Pretty simple, but the reason I wanted to show you objects is because of Expression search, something like Linq for .NET Lets seek everyone with age 20.

  $criteria = new \Easy\Collections\Criteria();
  $expr = $criteria->createExpression()->eq("age", 20);
  $criteria->where($expr);
  $collection = $collection->matching($criteria);
  
  //only going to list John and Peter wich has 20 years
  foreach($collection as $item){
      echo $item->getName() . "-" . $item->getAge();
  }

Now we want everyone where the name starts with 'A'

  $criteria = new \Easy\Collections\Criteria();
  $expr = $criteria->createExpression()->contains("name", "A");
  $criteria->where($expr);
  $collection = $collection->matching($criteria);
  
  //only going to list Angela and Anderson
  foreach($collection as $item){
      echo $item->getName() . "-" . $item->getAge();
  }

Let's filter a collection with regex which will filter a string where starts with letter A and ends with letter A.

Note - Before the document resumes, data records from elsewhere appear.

-- ==== Sys2Proof/Proofs/KeypadTimers.lean ====
section
/-! PROOFS. Proofs/KeypadTimers.lean: the skips on a key, the wait for a key, and the instructions that read and set the
timers (45_keypad_timers.md R130 to R135, R155; 60_exceptions.md R146; 70_reset_and_hazards.md R174). -/

namespace Sys2Proof.Machine

/-! ## The skips on a key (R130, R131, R146) -/

theorem keyOf_eq_some {b : Byte} {k : Reg} (h : b.toNat = k.val) : keyOf b = some k := by
  obtain ⟨j, e, hj⟩ | ⟨_, hbeyond⟩ := keyOf_cases b
  · rw [e, Fin.ext (hj.symm.trans h)]
  · omega

theorem keyOf_eq_none {b : Byte} (h : 15 < b.toNat) : keyOf b = none := by
  obtain ⟨j, _, hj⟩ | ⟨e, _⟩ := keyOf_cases b
  · omega
  · exact e

section

variable {x : Reg} {s : State} (level : Bool)

theorem skipIfKey_spec {k : Reg} (h : (s.getV x).toNat = k.val) :
    ∃ t, skipIfKey x level s = .next t ∧ t.pc = (if s.keys[k.val] = level then s.pc + 4 else s.pc + 2) ∧
      changesOnly [] [.pc] s t := by
  simp only [skipIfKey, keyOf_eq_some h]
  exact skipIf_spec beq_iff_eq s

theorem skipIfKey_raised (h : 15 < (s.getV x).toNat) :
    ∃ t, skipIfKey x level s = .next t ∧ raised (.keyIndexOutOfRange (s.getV x)) s t := by
  simp only [skipIfKey, keyOf_eq_none h]
  exact raiseFault_raised s _

end

/-- Settles O48: both instructions are the same skip, at opposite levels of the key. -/
theorem keySkips : Obligations.KeySkips := fun x _ =>
  ⟨(decode_eq_ok_iff _ (.skp x)).2 (ofNat_eq_wordX 0xE 0x9E x),
    (decode_eq_ok_iff _ (.sknp x)).2 (ofNat_eq_wordX 0xE 0xA1 x),
    fun _ hk => ⟨skipIfKey_spec true hk, skipIfKey_spec false hk⟩,
    fun hbeyond => ⟨skipIfKey_raised true hbeyond, skipIfKey_raised false hbeyond⟩⟩

/-! ## The wait for a key (R133) -/

theorem State.highestKey_eq_some {s : State} {k : Reg} (hk : s.keys[k.val] = true)
    (habove : ∀ j : Reg, k < j → s.keys[j.val] = false) : s.highestKey = some k := by
  obtain ⟨m, e, hm, hmabove⟩ | ⟨_, hnone⟩ := s.highestKey_cases
  · obtain hlt | rfl | hgt := lt_trichotomy m k
    · cases hk.symm.trans (hmabove k hlt)
    · exact e
    · cases hm.symm.trans (habove m hgt)
  · cases hk.symm.trans (hnone k)

theorem exec_ldKey_pressed (x : Reg) {s : State} {k : Reg} (h : s.highestKey = some k) :
    exec (.ldKey x) s = writeReg x (BitVec.ofNat 8 k.val) s := by
  simp only [exec, execLdKey, h]

/-- Settles O50: the highest pressed key is unique, and its number fits in a byte. -/
theorem keyWait : Obligations.KeyWait := by
  refine fun x s => ⟨(decode_eq_ok_iff _ (.ldKey x)).2 (ofNat_eq_wordX 0xF 0x0A x), fun k hk habove => ?_,
    exec_ldKey_blocked x⟩
  obtain ⟨t, ht, hresult, hpc, hframe⟩ := writeReg_spec x (BitVec.ofNat 8 k.val) s
  refine ⟨t, (exec_ldKey_pressed x (State.highestKey_eq_some hk habove)).trans ht, ?_, hpc, hframe⟩
  rw [hresult, BitVec.toNat_ofNat]
  omega

/-! ## The timers (R132, R134, R135) -/

theorem exec_ldDtVx_spec (x : Reg) (s : State) :
    ∃ t, exec (.ldDtVx x) s = .next t ∧ t.dt = s.getV x ∧ t.pc = s.pc + 2 ∧
      changesOnly [] [.pc, .delayTimer] s t :=
  ⟨_, rfl, rfl, rfl, exec_writesOnly (.ldDtVx x) s _ rfl⟩

theorem exec_ldStVx_spec (x : Reg) (s : State) :
    ∃ t, exec (.ldStVx x) s = .next t ∧ t.st = s.getV x ∧ t.pc = s.pc + 2 ∧
      changesOnly [] [.pc, .soundTimer] s t :=
  ⟨_, rfl, rfl, rfl, exec_writesOnly (.ldStVx x) s _ rfl⟩

/-- Settles O49: one register write, and one write to each timer, whose frames leave the events out. -/
theorem timersReadAndSet : Obligations.TimersReadAndSet := fun x s =>
  ⟨(decode_eq_ok_iff _ (.ldVxDt x)).2 (ofNat_eq_wordX 0xF 0x07 x),
    (decode_eq_ok_iff _ (.ldDtVx x)).2 (ofNat_eq_wordX 0xF 0x15 x),
    (decode_eq_ok_iff _ (.ldStVx x)).2 (ofNat_eq_wordX 0xF 0x18 x),
    writeReg_spec x s.dt s, exec_ldDtVx_spec x s, exec_ldStVx_spec x s⟩

/-! ## The sound timer in its own cycle (R155, R174) -/

/-- Settles O18: the instruction leaves the cycle Normal and the events as they were, so the tick counts and beeps from
the `V[X]` just written. -/
theorem soundTimerSameCycle : Obligations.SoundTimerSameCycle := by
  intro s op x hfault hfetch hdecode
  obtain ⟨u, hexec, hst, _, hframe⟩ := exec_ldStVx_spec x (s.beginCycle op)
  have hresult : u.result = some .normal := hframe.2 .result (by simp)
  have hevents : u.events = s.events := hframe.2 .events (by simp)
  have hset : u.st = s.getV x := hst
  have hsame : changesOnly [] [] u u := changesOnly_refl u
  obtain ⟨_, hcount, hbeep⟩ := hsame.tick_counts (by simp) (by simp) (by simp)
  have hstep := step_of_exec_next hfault hfetch hdecode hexec
  rw [u.finishCycle_normal hresult] at hstep
  rw [hset] at hcount hbeep
  rw [hevents] at hbeep
  exact ⟨u.tick, hstep, hresult, hcount, hbeep⟩

end Sys2Proof.Machine
end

  $criteria = new \Easy\Collections\Criteria();
  $expr = $criteria->createExpression()->regex("name", "#^a.+a$#i");
  $criteria->where($expr);
  $collection = $collection->matching($criteria);
  
  //only going to list Angela
  foreach($collection as $item){
      echo $item->getName() . "-" . $item->getAge();
  }

Conclusion

Hope you've enjoy it our tour through the Collection library, if you want to see all the availables methods and others collections (like Stack, Queue) check our API.